[Collected data]
-- ==== Sys2Proof/Machine/Registers.lean ====
section
/-! DEFINITION. The memory-mapped registers (R353 to R355): what a read returns and what a write does. A write that starts
work of the device (a doorbell, a reset, a seal, a mailbox or code command) posts a request, which a step of its own
carries out. -/
namespace Sys2Proof.Machine

/-- Where a register block's offset lies (R353). -/
inductive RegAddr where
  | control (off : Nat)
  | code (part off : Nat)
  | doorbell (part q : Nat)
  | block (part off : Nat)
  | none
  deriving DecidableEq, Repr

/-- The register at a BAR0 offset of the physical function (R353). -/
def regAddr (off : Nat) : RegAddr :=
  if off < 0x80000 then .control off
  else if off < 0x80800 then .code ((off - 0x80000) / 0x100) (off % 0x100)
  else if 0x100000 ≤ off && off < 0x108000 then
    if off % 0x1000 < 0x800 then .doorbell ((off - 0x100000) / 0x1000) (off % 0x1000 / 8) else .none
  else if 0x200000 ≤ off && off < 0x208000 then .block ((off - 0x200000) / 0x1000) (off % 0x1000)
  else .none

/-- The register at an offset of virtual function v's BAR0 (R353). -/
def regAddrVf (v off : Nat) : RegAddr :=
  if off < 0x1000 then .block v off
  else if off = 0x1000 then .code v 0
  else if off = 0x1008 then .code v 8
  else if 0x2000 ≤ off && off < 0x2800 then .doorbell v ((off - 0x2000) / 8)
  else .none

/-- A Boolean field as a number. -/
def bitNat (b : Bool) : Nat := if b then 1 else 0

/-- A read of the device control block (R354); write-only and reserved fields read 0. -/
def controlRead (s : State) (off : Nat) : Nat :=
  let d := s.dev
  match off with
  | 0x000 => 0x03024800
  | 0x008 => d.fail.toNat * 256 + d.stage.toNat
  | 0x018 => bitNat d.sealed * 8 + bitNat d.keep
  | 0x020 => d.lc.toNat
  | 0x028 => d.pkg.toNat
  | 0x030 => bitNat d.locked * 2 + bitNat d.master
  | 0x038 => d.dsplit.toNat
  | 0x040 => d.mbox.toNat
  | 0x048 => d.mbuf.toNat
  | 0x050 => d.mstat.toNat
  | 0x058 => d.plimit.toNat
  | 0x060 => if s.clk = 0 then 0 else (Config.dieTemperature s.clk).toNat
  | 0x068 => d.b2base.toNat
  | _ => if 0x100 ≤ off && off < 0x500 && off % 8 = 0 then (d.routes.getD ((off - 0x100) / 8) 0x8000).toNat else 0

/-- A read of a partition's block (R355). -/
def blockRead (p : Partition) (off : Nat) : Nat :=
  match off with
  | 0x000 => p.state.toNat
  | 0x008 => p.uroot.toNat
  | 0x010 => p.sroot.toNat
  | 0x018 => p.qtab.toNat
  | 0x020 => p.ctab.toNat
  | 0x028 => p.hot.toNat
  | 0x030 => p.clus.toNat
  | 0x038 => p.dshare.toNat
  | 0x040 => p.pool.toNat
  | 0x048 => p.entry.toNat
  | 0x050 => p.tring.toNat
  | 0x058 => p.patch.toNat
  | 0x060 => p.ended.toNat
  | 0x078 => p.spare.toNat
  | 0x088 => p.errdata.toNat
  | 0x090 => p.b2base.toNat
  | _ => 0

/-- A read of the 8 B register that a block gives (R353). The device control block is reachable only where `ctl` holds. -/
def regValue (s : State) (ctl : Bool) : RegAddr → Nat
  | .control off => if ctl then controlRead s off else 0
  | .code p off => if off = 8 then (s.part p).codeStatus.toNat else 0
  | .doorbell p q => (Config.doorbellRead (s.clk * 2048 + p * 256 + q)).toNat
  | .block p off => blockRead (s.part p) off
  | .none => 0

/-- The place of a register with its offset taken down to a multiple of 8. -/
def alignReg (off : Nat) : Nat := off / 8 * 8

/-- A read of `n` bytes at a register offset. -/
def regRead (s : State) (ctl : Bool) (off n : Nat) : Nat :=
  bitsOf (regValue s ctl (regAddr (alignReg off))) (8 * (off % 8)) (8 * n)

/-- `n` bytes of device registers, one after the other. -/
def regBytes (s : State) (ctl : Bool) (off : Nat) : Nat → Nat
  | 0 => 0
  | n + 1 => regRead s ctl off 1 + 256 * regBytes s ctl (off + 1) n

/-- Whether every thread of a launch that has not halted is saved, so that the launch holds no resources (R347). -/
def Launch.away (l : Launch) : Bool :=
  !l.saved.isEmpty && l.place.all (fun p => l.halted.contains p.1 || (l.saved.get? p.1).isSome)

/-- Whether a launch holds a die scratch grant on a die (R263); one whose threads are all saved holds none (R347). -/
def State.dieScratchHeld (s : State) (die : Nat) : Bool :=
  s.launches.any (fun e => !e.2.done && !e.2.away && e.2.ds != 0 && (e.2.dsBase.get? die).isSome)

/-- A partition's share of a die's scratch in 64 KiB units, as a dshare value gives it (R355). -/
def shareOf (v : Word) (die : Nat) : Nat := bitsOf v.toNat (16 * die) 16

/-- The shares of a die's scratch that the partitions hold together, but for one of number `but` (R355). -/
def State.sharesBut (s : State) (but die : Nat) : Nat :=
  (List.range 8).foldl (fun n q => if q = but then n else n + shareOf (s.part q).dshare die) 0

/-- Whether a reset has been requested and not yet carried out, or a die has not yet returned from one (R354, R364). -/
def State.resetPending (s : State) : Bool :=
  s.reqs.any (fun r => match r with
    | .rung _ _ _ => true
    | _ => false) || s.dies.any (fun e => e.2.inReset)

/-- A write of dsplit (R263, R354, R355): bits [3:0] of every byte at most 10, a die's split no less than its partitions' shares, and no
change on a die that holds a grant; reserved bits are ignored (R7). -/
def dsplitWrite (s : State) (v : Nat) : Device :=
  let d := s.dev
  let ok := (List.range 4).all (fun k =>
    bitsOf v (8 * k) 4 ≤ 10 && s.sharesBut 8 k ≤ bitsOf v (8 * k) 4 * 512 &&
      (bitsOf v (8 * k) 4 == bitsOf d.dsplit.toNat (8 * k) 4 || !s.dieScratchHeld k))
  if ok then { d with dsplit := BitVec.ofNat 32 v &&& 0x0F0F0F0F } else d

/-- A write of the reset register (R354, R363, R365): ignored beside a reset in progress; a rung 6 during a seal is held,
and every other rung is then ignored. -/
def rungWrite (s : State) (v : Nat) : State :=
  let n := v % 8
  let target := bitsOf v 8 4
  if n < 3 || n = 7 || s.resetPending || (n = 3 && target > 7) || (n = 4 && target > 3) then s
  else if s.dev.sealing then
    if n = 6 then { s with dev := { s.dev with rung6Held := true } } else s
  else { s with reqs := s.reqs ++ [.rung n target (bitAt v 17)] }

/-- A write of the seal register (R354, R365). -/
def sealWrite (s : State) (v : Nat) : State :=
  let s := { s with dev := { s.dev with keep := bitAt v 0 } }
  let s := if bitAt v 2 then { s with reqs := s.reqs ++ [.restore] } else s
  if bitAt v 1 && !s.dev.sealing && !s.resetPending && !s.reqs.contains .startSeal then
    { s with reqs := s.reqs ++ [.startSeal] }
  else s

/-- Pod time (R360): 1 GHz beside the 1.7 GHz of the core clock (R1), slewed by at most 1 ns per µs. -/
def State.podTime (s : State) : Nat :=
  let e := s.clk - s.gclk
  let most : Int := (e / 1700 : Nat)
  (((s.gtime + e * 10 / 17 : Nat) : Int) + max (-most) (min most s.gadj)).toNat

/-- A write of the master bit (R360): a master's counter is the pod's time, so that it slews no more and lies within 25 ns of the
master's; a package that is none any more is locked once a master's time has reached it. -/
def State.setMaster (s : State) (on : Bool) : State :=
  if on == s.dev.master then s
  else { s with gtime := s.podTime, gclk := s.clk, gadj := 0, dev := { s.dev with master := on, locked := on } }

/-- A write of a device control register with its whole 64-bit value (R354). A value outside a field's range leaves the
register unchanged, and reserved bits are ignored (R7). -/
def controlWrite (s : State) (off v : Nat) : State :=
  let d := s.dev
  match off with
  | 0x010 => rungWrite s v
  | 0x018 => sealWrite s v
  | 0x028 => if d.stage.toNat < 7 then { s with dev := { d with pkg := BitVec.ofNat 7 v } } else s
  | 0x030 => s.setMaster (bitAt v 0)
  | 0x038 => { s with dev := dsplitWrite s (v % 2 ^ 32) }
  | 0x040 =>
    if d.mstat = 1 then s
    else { s with dev := { d with mbox := BitVec.ofNat 64 v, mstat := 1 }, reqs := s.reqs ++ [.mailbox] }
  | 0x048 => if v % 4096 = 0 then { s with dev := { d with mbuf := BitVec.ofNat 64 v } } else s
  | 0x058 =>
    let x := v % 2 ^ 16
    if 1000 ≤ x && x ≤ 4200 then { s with dev := { d with plimit := BitVec.ofNat 16 x } } else s
  | 0x068 => if v % 512 ≤ 383 then { s with dev := { d with b2base := BitVec.ofNat 9 v } } else s
  | _ =>
    if 0x100 ≤ off && off < 0x500 && off % 8 = 0 then
      { s with dev := { d with routes := d.routes.set ((off - 0x100) / 8) (BitVec.ofNat 16 v &&& 0x81FF) } }
    else s

/-- Whether a clus value names a cluster of another partition (R355). -/
def State.clusTaken (s : State) (p : Nat) (v : Word) : Bool :=
  (List.range 8).any (fun q => q != p && (s.part q).clus &&& v != 0)

/-- Whether a dshare value keeps R263 and R355: within the die's split beside the other partitions' shares, and no change on a die
that holds a grant. -/
def State.dshareOk (s : State) (p : Nat) (v : Word) : Bool :=
  (List.range 4).all (fun k =>
    shareOf v k + s.sharesBut p k ≤ bitsOf s.dev.dsplit.toNat (8 * k) 4 * 512 &&
      (shareOf v k == shareOf (s.part p).dshare k || !s.dieScratchHeld k))

/-- A word of a log entry (R284, log entry 101): 0 gives the structure and the location as R283 lays them out, 1 the clk, 2 how it was
found. -/
def ErrEntry.word (e : ErrEntry) (n : Nat) : Word :=
  match n with
  | 0 => BitVec.ofNat 64 (e.structCode * 2 ^ 56 + e.location % 2 ^ 56)
  | 1 => BitVec.ofNat 64 e.clk
  | 2 => BitVec.ofNat 64 e.how
  | _ => 0

/-- What errsel selects (R284, R355): a count of corrected errors, or of uncorrectable ones with bit 0 of the entry field, by the
row of R280's table from 1 (log entry 101); or, of a log entry, the word that the structure field names. -/
def State.errSelect (s : State) (v : Nat) : Word :=
  let d := s.die (bitsOf v 16 2)
  if bitAt v 18 then (d.log[bitsOf v 0 8]?).elim 0 (fun e => e.word (bitsOf v 8 8))
  else BitVec.ofNat 64 ((if bitAt v 0 then d.uncorrectable else d.corrected).getD (bitsOf v 8 8) 0)

/-- A write of a partition register with its whole value (R355); `vf` says that it comes through a virtual function, which
cannot write clus, dshare, pool and b2base. -/
def blockWrite (s : State) (vf : Bool) (p off : Nat) (v : Word) : State :=
  let x := s.part p
  match off with
  | 0x008 => s.setPart p { x with uroot := v &&& 0x000FFFFFFFFFF001 }
  | 0x010 => s.setPart p { x with sroot := v &&& 0x000FFFFFFFFFF001 }
  | 0x018 => s.setPart p { x with qtab := v }
  | 0x020 => s.setPart p { x with ctab := v }
  | 0x028 => s.setPart p { x with hot := v }
  | 0x030 => if vf || x.state = 1 || s.clusTaken p v then s else s.setPart p { x with clus := v }
  | 0x038 => if vf || !s.dshareOk p v then s else s.setPart p { x with dshare := v }
  | 0x040 => if vf || bitsOf v.toNat 16 8 > 128 then s else s.setPart p { x with pool := v.truncate 24 }
  | 0x048 => s.setPart p { x with entry := v }
  | 0x050 => s.setPart p { x with tring := v.truncate 32 }
  | 0x060 =>
    let n : BitVec 32 := v.truncate 32
    { s.setPart p { x with ended := n } with
      launches := s.launches.map (fun e =>
        if e.2.part = p && e.2.num = n && !e.2.done then (e.1, { e.2 with outcome := some (e.2.outcome.getD 4) }) else e) }
  | 0x068 => if v.extractLsb' 8 2 = 1 then { s with reqs := s.reqs ++ [.qreset p (bitsOf v.toNat 0 8)] } else s
  | 0x070 =>
    if bitsOf v.toNat 0 3 ≤ 4 then { s with reqs := s.reqs ++ [.ereset p (bitsOf v.toNat 0 3) (bitsOf v.toNat 8 8)] }
    else s
  | 0x078 => s.setPart p { x with spare := v.truncate 32 }
  | 0x080 => s.setPart p { x with errdata := s.errSelect v.toNat }
  | 0x090 => if vf || bitsOf v.toNat 0 9 > 383 then s else s.setPart p { x with b2base := v.truncate 9 }
  | _ => s

/-- A register's value with the `n` bytes at byte `o` replaced; a write-only register has zeros around them. -/
def mergeReg (old o n v : Nat) : Nat := setBits old (8 * o) (8 * n) v

/-- A write of the register at a place (R353). -/
def regWriteAt (s : State) (ctl vf : Bool) (a : RegAddr) (o n v : Nat) : State :=
  match a with
  | .control off =>
    if !ctl then s
    else controlWrite s off (mergeReg (if off = 0x018 then bitNat s.dev.keep else controlRead s off) o n v)
  | .code p off => if off = 0 then { s with reqs := s.reqs ++ [.code p (BitVec.ofNat 64 (mergeReg 0 o n v))] } else s
  | .doorbell p q => { s with reqs := s.reqs ++ [.doorbell p q (BitVec.ofNat 64 (mergeReg 0 o n v))] }
  | .block p off => blockWrite s vf p off (BitVec.ofNat 64 (mergeReg (blockRead (s.part p) off) o n v))
  | .none => s

/-- A write of `n` bytes at an offset of the physical function's registers. -/
def regWrite (s : State) (ctl : Bool) (off n v : Nat) : State :=
  regWriteAt s ctl false (regAddr (alignReg off)) (off % 8) n v

/-- What a read of `n` bytes at an offset of virtual function v's BAR0 returns to the host (R353). -/
def regReadVf (s : State) (v off n : Nat) : Nat :=
  bitsOf (regValue s false (regAddrVf v (alignReg off))) (8 * (off % 8)) (8 * n)

/-- REGISTER_WRITE (R353 to R355): a host write to a BAR0 offset; an offset of 2^32 × (v + 1) + x is offset x of virtual
function v's BAR0. -/
def execRegisterWrite (off n : Nat) (value : BitVec 64) (s : State) : Host.Outcome State Fault Refusal :=
  .next (if off < 2 ^ 32 then regWrite s true off n value.toNat
    else regWriteAt s false true (regAddrVf (off / 2 ^ 32 - 1) (alignReg (off % 2 ^ 32))) (off % 8) n value.toNat)

end Sys2Proof.Machine
end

§ Problem
Of the entries listed above, reproduce only the lines starting at the line containing "BitVec.ofNat 64 e.how" and ending at the line containing "if bitAt v 18". Include both, exactly as they stand.

§ Your response
  | 2 => BitVec.ofNat 64 e.how
  | _ => 0

/-- What errsel selects (R284, R355): a count of corrected errors, or of uncorrectable ones with bit 0 of the entry field, by the
row of R280's table from 1 (log entry 101); or, of a log entry, the word that the structure field names. -/
def State.errSelect (s : State) (v : Nat) : Word :=
  let d := s.die (bitsOf v 16 2)
  if bitAt v 18 then (d.log[bitsOf v 0 8]?).elim 0 (fun e => e.word (bitsOf v 8 8))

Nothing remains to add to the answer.